* What is required *
Give back exactly the lines of the material below that start at the line containing "revert hmem" and end at the line containing "linked flag -/", and no others.

*** Block opens ***

/-! ### Reads of the register windows (20_memory R100, R102) -/

theorem spStatusValue_bits (r : RunState) : ((spStatusValue r).getLsbD 0 = true ↔ r ≠ .running)
    ∧ ((spStatusValue r).getLsbD 1 = true ↔ r = .broke) ∧ (spStatusValue r).toNat < 4 := by
  cases r <;> decide

/-- An address in a register's word, where no earlier region of the map comes first. -/
theorem region_of_inRegwin {s : State} {pa : Nat} (h0 : s.params.rdramSize ≤ pa)
    (hw : pa < 0x04000000 ∨ 0x04001FFF < pa) (hr : s.params.inRegwin pa = true) :
    s.region pa = .registers (registerAt s pa) := by
  rw [registerAt, if_neg (by omega), State.region, if_neg (by omega), if_neg (by omega), if_neg (by omega), if_pos hr]

theorem inRegwin_of_mem {p : Params} {pa : Nat} (h : ∃ row ∈ p.regwin, row.1 ≤ pa ∧ pa < row.1 + 4) :
    p.inRegwin pa = true := by
  obtain ⟨row, hrow, h1, h2⟩ := h
  exact List.any_eq_true.2 ⟨row, hrow, by simp [h1, h2]⟩

/-- Settles O27: a register answers a word access at its own address alone. -/
theorem busRegisterReads : Obligations.BusRegisterReads := by
  refine ⟨fun s a n v => ?_, fun s h => ?_⟩
  · have hnarrow : s.params.rdramSize ≤ physAddr a → (physAddr a < 0x04000000 ∨ 0x04001FFF < physAddr a) →
        s.params.inRegwin (physAddr a) = true → (n = .word → registerAt s (physAddr a) = none) →
        s.memRead a n = 0#32 ∧ s.memWrite a n v = s := fun h0 hw hr =>
      access_of_no_register (region_of_inRegwin h0 hw hr) n v
    refine ⟨fun h => ?_, fun h => ?_, fun h => ?_, fun h => ?_, fun h => ?_, fun h => ?_,
      fun h0 hw hrow => hnarrow h0 hw (inRegwin_of_mem hrow), fun hmap hwindow hn => ?_⟩
    · exact (memRead_of_busReg h).trans (BitVec.ofNat_toNat _ _).symm
    · exact (memRead_of_busReg h).trans (BitVec.ofNat_toNat _ _).symm
    · rcases h with h | h <;> exact memRead_of_busReg h
    · rw [memRead_of_busReg h]
      exact spStatusValue_bits s.rsp.run
    · exact (memRead_of_busReg h).trans (BitVec.ofNat_toNat _ _).symm
    · rcases h with h | h <;> exact (memRead_of_busReg h).trans (BitVec.ofNat_toNat _ _).symm
    · refine hnarrow (by rw [hmap.1]; omega) (by omega) ?_ fun hword => ?_
      · rw [← Bool.not_eq_false, inRegwin_default hmap]
        omega
      · rw [registerAt_default hmap]
        have hmod := hn hword
        refine lookup_defaultRegwin_eq_none fun hmem => hmod ?_
        revert hmem
        generalize physAddr a = pa
        revert pa
        decide
  · simp only [registerAt_default h]
    exact ⟨rfl, rfl, rfl, rfl, rfl, rfl, rfl, rfl, fun _ => lookup_defaultRegwin_eq_none⟩

/-! ### LL, SC and the linked flag -/

/-- An instruction that leaves the CPU as a register write, a write of the linked flag and an advance do. -/
theorem linked_of_cpu {s t : State} {rt : Reg} {v : DWord} {flag : Bool}
    (h : t.cpu = ((s.setX rt v).setLl flag).retire.cpu) :
    RegsWith s t rt v ∧ SameSpecial (s.setLl flag) t ∧ Advanced s t := by
  have hx : ∀ r, t.getX r = (s.setX rt v).getX r := fun r => State.getX_congr (by rw [h]; rfl) r
  refine ⟨⟨(hx rt).trans (State.getX_setX_same s rt v), fun r hr => (hx r).trans (State.getX_setX_other s v hr)⟩,
    ⟨by rw [h]; rfl, by rw [h]; rfl, by rw [h]; rfl, by rw [h]; rfl, by rw [h]; rfl, by rw [h]; rfl⟩,
    ⟨by rw [h]; rfl, ?_, by rw [h]; rfl⟩⟩
  rw [h]
  exact (advanced_retire _).delayFlag

theorem exec_sc_of_set {s : State} (h : s.cpu.llFlag = true) (rt base : Reg) (off : BitVec 16) :
    exec (.sc rt base off) s = .next
      { (s.memWrite (s.ea base off) .word (s.getW rt)).retire with cpu := ((s.setX rt 1#64).setLl false).retire.cpu } := by
  have hcpu := retire_cpu_congr (s := (s.setX rt 1#64).setLl false)
    (t := ((s.memWrite (s.ea base off) .word (s.getW rt)).setX rt 1#64).setLl false)
    (by simp only [State.setLl, State.setX, s.memWrite_cpu])
  show (if s.cpu.llFlag then _ else _) = _
  rw [if_pos h, ← hcpu]
  rfl

theorem exec_sc_of_clear {s : State} (h : s.cpu.llFlag = false) (rt base : Reg) (off : BitVec 16) :
    exec (.sc rt base off) s = .next ((s.setX rt 0#64).setLl false).retire := by
  show (if s.cpu.llFlag then _ else _) = _
  rw [h]
  rfl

*** Block closes ***

* Response to this exercise *
        revert hmem
        generalize physAddr a = pa
        revert pa
        decide
  · simp only [registerAt_default h]
    exact ⟨rfl, rfl, rfl, rfl, rfl, rfl, rfl, rfl, fun _ => lookup_defaultRegwin_eq_none⟩

/-! ### LL, SC and the linked flag -/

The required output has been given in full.